Hello @feymanpriv, First of all, thank you for sharing good codes including this one :D

I saw the query image cropping issue on ROxford / RParis test presented by @andrefaraujo.

Using the code and R101 DOLG model weight you uploaded, I tried the ROxford5K / RParis6K experiment with query image cropping. The results were shown as below table: (5 multi-scale inference is applied follow your paper)

	ROxf-M	+1M	RPar-M	+1M	ROxf-H	+1M	RPar-H	+1M
DOLG-paper (maybe w/o query cropping)	81.5	77.4	91.0	83.3	61.1	54.8	80.3	66.7
DOLG-paddle-weight (w/o query cropping)	83.5	-	91.8	-	65.3	-	82.8	-
DOLG-paddle-weight (with query cropping)	82.2	74.0	91.1	80.7	64.4	51.4	81.9	63.2

The results of this experiment seem to indicate that the results of the paper may have been misreported.

p.s. DOLG incorporates CurricularFace Loss, not an ArcFace. However, the paper only describes ArcFace. It seems to need correction.

andrefaraujo commented 2 years ago

Thanks @sungonce for the experiments and for looping me in here!

Indeed as expected the numbers go down in the 1M evals. The numbers still look quite high to me, though, I wouldn't have expected such high performance in the 1M evals (but I could be wrong!). Anyway, it would be great if the authors @feymanpriv could re-run the experiments and confirm the results.

andrefaraujo commented 2 years ago

To explain my reasoning on why I wouldn't have expected such high DOLG performance in the 1M evals: if we look at Tab 1 in the DOLG paper, we see a huge difference between "R50-DELG(GLDv2-clean)" and "R50-DELG(GLDv2-clean)^r (reproduced)" in Section C of the table (8.7% in ROxfM, 8.09% in RParM, 8.8% in ROxfH, 15.9% in RParH). My understanding is that this difference is mainly due to query cropping (please correct me if I am wrong).
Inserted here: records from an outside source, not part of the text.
/-- A triangle tested and accepted (R310, R311): the ray after it, and whether the traversal ends. -/
def Ray.testTriangle (r : Ray) (k : Nat) : RayM (Ray × Bool) := do
  let x ← r.record (triBase r.dsc) (48 * k) 16 48
  let prim := wordOf x 9
  check (prim != noneWord) 2 (recAddr (triBase r.dsc) (48 * k))
  let hit := match rats (blkVals r.blk 0 3), rats (blkVals r.blk 3 3), rats (valsOf x 0 3), rats (valsOf x 3 3), rats (valsOf x 6 3) with
    | some o, some d, some v0, some v1, some v2 => hitTriangle o d [v0, v1, v2]
    | _, _, _, _, _ => none
  match hit with
  | none => pure (r, false)
  | some (t, u, v) =>
    let T := xrOf (rsbWord r.blk 8)
    let inside := xle (xrOf (rsbWord r.blk 6)) (xrOf t) && xle (xrOf t) (if r.isAny then xrOf (rsbWord r.blk 7) else T)
    let better := xlt (xrOf t) T || decide (prim.toNat < (rsbWord r.blk 9).toNat)
    if inside && (r.isAny || better) then
      pure ({ r with blk := setWord (setWord (setWord (setWord r.blk 8 t) 9 prim) 10 u) 11 v }, r.isAny)
    else pure (r, false)

/-- The tests of a leaf, in ascending order (R309). -/
def Ray.visitLeaf (r : Ray) (ks : List Nat) : RayM (Ray × Bool) :=
  match ks with
  | [] => pure (r, false)
  | k :: l => do
    let x ← r.testTriangle k
    if x.2 then pure x else x.1.visitLeaf l

/-- The block after one more completed step. -/
def Ray.stepped (r : Ray) : Ray := { r with blk := setWord r.blk 14 (rsbWord r.blk 14 + 1) }

/-- One step of a hierarchy: the visit of the node or leaf on top of the stack (R309, R315 for the budget). -/
def Ray.hStep (r : Ray) : RayM Ray := do
  if hMaxSteps r.dsc ≠ 0 ∧ blkSteps r.blk = hMaxSteps r.dsc then atLimit 1
  match r.stack with
  | [] => pure r.settle
  | e :: rest =>
    let n := (e.1.extractLsb' 0 29).toNat
    if e.1.getLsbD 31 then
      let ks := (List.range ((e.1.extractLsb' 29 2).toNat + 1)).map (n + ·)
      let x ← Ray.visitLeaf { r with stack := rest } ks
      let y := x.1.stepped
      pure (if x.2 then y.finish .hit 0 else y.settle)
    else
      let y ← r.visitNode n rest
      pure y.stepped.settle

/-! ### Meshes: records and their checks (R312 to R314) -/

/-- NFACES -/
def mFaces (d : W512) : Nat := (rsbWord d 8).toNat
/-- NCELLS -/
def mCells (d : W512) : Nat := (rsbWord d 9).toNat
/-- NVERTS -/
def mVerts (d : W512) : Nat := (rsbWord d 11).toNat
/-- CFMT -/
def mFull (d : W512) : Bool := (rsbWord d 10).getLsbD 7
/-- FIELDAT -/
def mPerCell (d : W512) : Bool := (rsbWord d 10).getLsbD 6
/-- NCOMP -/
def mComp (d : W512) : Nat := ((rsbWord d 10).extractLsb' 4 2).toNat
/-- MAXSTEPS of a mesh -/
def mMaxSteps (d : W512) : Nat := (rsbWord d 12).toNat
So that's why I would have expected a larger drop when query cropping is done.

sungonce commented 2 years ago

Thanks @sungonce for the experiments and for looping me in here!

Indeed as expected the numbers go down in the 1M evals. The numbers still look quite high to me, though, I wouldn't have expected such high performance in the 1M evals (but I could be wrong!). Anyway, it would be great if the authors @feymanpriv could re-run the experiments and confirm the results.

Dear @andrefaraujo, I updated the second row of table as below:

	ROxf-M	+1M	RPar-M	+1M	ROxf-H	+1M	RPar-H	+1M
DOLG-paper (maybe w/o query cropping)	81.5	77.4	91.0	83.3	61.1	54.8	80.3	66.7
DOLG-paddle-weight (w/o query cropping)	83.5	79.3	91.8	83.1	65.3	58.3	82.8	67.7
DOLG-paddle-weight (with query cropping)	82.2	74.0	91.1	80.7	64.4	51.4	81.9	63.2

As you can see from the first and second rows of the table I posted (the two performances under the (maybe) same query cropping conditions), the authors probably improved the performance compared to the performance at the time of submission of the paper. Perhaps this is the one reason which makes the drop of 1M eval (When comparing first and third rows) seem small. Also, when comparing the second and the third rows, the performance difference due to query cropping is quite large, but not as much as the difference between the DELGs in section C of the DOLG paper. Presumably, the authors' reproducing method also contributed to the performance difference between the DELGs to some extent.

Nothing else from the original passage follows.